Visualising Transmission Effects
To better understand the transmission effects, we plot their decomposition. We first name the channels:
channelNames = ["Demand Channel", "Wage Channel"];Next, identify the indices of the outcome variable (inflation) and the shock (monetary policy shock em):
idxInflation = model.getVariableIdx('pinfobs');
idxShock = model.getShockIdx('em');Then collect the transmission effects into a cell array:
cellChannelEffects = {effectDemand, effectWage};Finally, create the decomposition plot:
fig = plotDecomposition(idxInflation, irfs(:, idxShock, :), cellChannelEffects, channelNames);The plot shows:
- Total effect (black scatter-line)
- Effect through the demand channel (blue bars)
- Effect through the wage channel (red bars)
Using an Alternative Transmission Matrix
Wegner et al. (2025) also explore an alternative ordering, where wages are placed second to last. We define the new ordering as:
order = {'robs', 'labobs', 'dc', 'dinve', 'dy', 'dw', 'pinfobs'};Transmission channels and effects are then redefined and recomputed:
% Defining the channel again.
channelDemandAlt = model.notThrough('dw', 0:maxHorizon, order);
channelWageAlt = ~channelDemandAlt;
% Computing the alternative effects
effectDemandAlt = model.transmission('em', channelDemandAlt, order, maxHorizon);
effectWageAlt = model.transmission('em', channelWageAlt, order, maxHorizon);The decomposition plot for the alternative ordering can be created as follows:
channelNames = ["Demand Channel", "Wage Channel"];
idxInflation = model.getVariableIdx("pinfobs");
idxShock = model.getShockIdx('em');
cellChannelEffectsAlt = {effectDemandAlt, effectWageAlt};
fig = plotDecomposition(idxInflation, irfs(:, idxShock, :), cellChannelEffectsAlt, channelNames);The resulting plot mirrors the previous setup, with the only difference being the transmission matrix.
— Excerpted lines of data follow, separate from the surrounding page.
-- ==== Sys2Proof/WellFormed.lean ====
section
/-!
DEFINITION. Well-formed commands: what an operand must be that its type does not say.  An ill-formed command is none that
anything outside the part can make; its meaning faults.
-/
namespace Sys2Proof
open Sys2Proof.Machine

/-- Whether a command's operands fit together. -/
def Instr.wf : Instr → Bool
  | .dataSetWrite _ acc _ _ => inRegion .set acc.addr.toNat
  | .dataClrWrite _ acc _ _ => inRegion .clr acc.addr.toNat
  | .dataTglWrite _ acc _ _ => inRegion .tgl acc.addr.toNat
  | .statusReadClear _ acc => atStatus acc.addr.toNat
  | .pairLoRead _ acc => atHalf 0 acc.addr.toNat acc.size
  | .pairHiRead _ acc => atHalf 4 acc.addr.toNat acc.size
  | .pairLoWrite _ addr _ => atHalf 0 addr.toNat 4 && addr.toNat % 4 == 0
  | .pairHiWrite _ addr _ => atHalf 4 addr.toNat 4 && addr.toNat % 4 == 0
  | .pair64Write _ addr _ => atHalf 0 addr.toNat 4 && addr.toNat % 8 == 0
  | .rawBlockBoundary _ codes => codes.length == 1024
  | .bgcUpdate _ ofs gain skew => bgcWf ofs gain skew
  | .scrubPassEnd r words => scrubWf r words
  | .uplinkFrame _ pins => pins.length == 16
  | .registerWrite .. | .lumpSend .. | .bulkStallRetry .. | .lumpReceive .. | .creditReturn .. | .tcxoGate .. | .tcxoALost |
    .tcxoBLost | .clkSnapshot .. | .angleConversion .. | .timemark | .angFreewheel .. | .angQualifyFail .. | .angQualified ..
    | .angLocked .. | .selfCalibrationStart .. | .selfCalibrationEnd .. | .refinQualified .. | .refinQualifyTimeout |
    .refinRetry | .refinOutOfRange | .auxStart | .auxSlotDone .. | .auxGapEnd | .auxRefSettled | .auxRefTimeout |
    .auxUrgentRequest .. | .auxUrgentDone .. | .decimatedSample .. | .angleTapSample .. | .fixedRateInstant | .fltLumpSend ..
    | .fltCoefCommit .. | .fltSwapRequest .. | .fadeEnd .. | .fltResetCommand .. | .synchronisingReset .. | .fastSettleEnd ..
    | .svFrameReceive .. | .svSampleMissing .. | .svLumpSend .. | .sviSubscriptionCommit .. | .svidOctetWrite .. |
    .faceStep .. | .faceStepDeadline .. | .faceHalt .. | .duplexRestart .. | .groupSwitchRequest .. | .groupSwitchComplete |
    .pointLatch .. | .cellDelayExpiry .. | .energyBooking .. | .balanceIntervalClose .. | .balanceReportDelivery |
    .balanceJudge .. | .twEventClose .. | .farArrivalSubmit .. | .farArrivalExpire .. | .twuGroupCommit .. | .downlinkFrame ..
    | .downlinkReceive .. | .cmdCfg .. | .cmdInterrogate .. | .cmdClear .. | .timedTransition .. | .uplinkReceive .. |
    .fieldSideHold .. | .bankSilent .. | .inputFilterChange .. | .currentLimitLatch .. | .limitEnergyReset .. |
    .outputRetry .. | .eventCountReset .. | .readbackMismatch .. | .interrogationRequest .. | .interrogationSweepDone .. |
    .fieldSupplyWarning .. | .fieldInputFail .. | .fieldUvOff .. | .uvOffRelease .. | .fieldSideReset .. |
    .fieldSideResetRelease .. | .fieldOvertemp .. | .barrierStart | .canaryOperate .. | .canaryHoldExpire .. |
    .powTransitionFix .. | .fioClearCommit .. | .rawCrossingPresent .. | .sequencerTimerExpiry .. | .sequencerRun .. |
    .sequencerRestart .. | .segmentCaptureEnd .. | .asyRidxWrite .. | .areaRestart .. | .areaCommit .. | .seqItemCommit .. |
    .maskTestCommit .. | .envelopeLimitCommit .. | .trendIntervalEnd .. | .trendChannelCommit .. | .headPps |
    .ppsEdgeReceive .. | .probeSend | .probeReceive .. | .echoReceive .. | .adminReceive .. | .linkDown |
    .triggerFrameReceive .. | .recordArrival | .recordRelease | .channelFreeze .. | .channelUnfreeze .. | .strig .. |
    .nearStoreFail .. | .farStoreFail .. | .nearStoreOpen | .farStoreReady | .farPageProgram .. | .opsecStore |
    .tallyChannelCommit .. | .snapshotListCommit .. | .frameReceive .. | .portLinkLoss .. | .portLinkUp .. |
    .ptpSyncReceive .. | .ptpFollowUpReceive .. | .announceReceive .. | .announceTimeout .. | .syncTimeout |
    .pdelayReqReceive .. | .launchDoorbell .. | .frameLaunch .. | .frameTransmitDone .. | .hostFrameReadDone .. |
    .hostReadFault .. | .hostFrameLate .. | .launchQueueCommit .. | .endpointReset .. | .pcieLinkTrained .. | .bar2Read .. |
    .bar2Write | .msixMessage .. | .moverCommit .. | .moverDoorbell .. | .descriptorReadDone .. | .moverError .. |
    .bufferComplete .. | .bufferTimeout .. | .blockQueueDoorbell .. | .submission .. | .validationComplete | .settingsCommit |
    .restep | .calSet | .testout | .tlockClear | .loglossClear | .keyEnrol | .keyRevoke | .rollbackRaise | .imagePref |
    .reqCommission | .reqProtect | .reqResume | .reqSafe | .reqRestart | .startmode | .sageCompare .. | .tamperOpening .. |
    .supplyValid .. | .headframeRomStart .. | .bootDone | .imageAuthenticated | .loadDone | .supplyLost .. | .holdEntry |
    .snapFail | .holdDone | .holdupExhausted | .holdupCapMeasure .. | .holdupCharged | .kaLow .. | .thymeStop | .halfLost .. |
    .halfRestart .. | .halfReadmit .. | .scrubLate .. | .nandRefresh .. | .headframeFault .. | .headframeWatchdogExpiry .. |
    .headframeRestart | .temp | .registerRead .. | .currentLimitEntry .. | .currentLimitExit .. | .sequencerTick |
    .configurationWrite .. | .perstDeassertion | .sagePassStart | .holdFaultEnd | .ppsOutRise | .ppsOutFall |
    .pdelayReqSend .. | .pdelayRespReceive .. => true

end Sys2Proof
end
The black scatter-line and the blue and red bars retain the same meaning as in the previous plot: the black scatter-line shows the total effect, the blue bars represent the demand channel, and the red bars represent the wage channel.
Comparing Transmission Effects of Different Transmission Matrices
We can place Figure 1 and Figure 2 side-by-side for comparison. As shown in Figure 3, differences are minor:
A more precise comparison uses the plotCompareDecompositions function. The following code generates Figure Figure 4:
fig = plotCompareDecompositions(...
idxInflation, ...
irfs(:, idxShock, :), ...
cellChannelEffectsAlt, ...
cellChannelEffects, ...
channelNames, ...
["Ordering 2", "Ordering 1"] ...
);Figure Figure 4 shows small but detectable differences, as predicted by theory.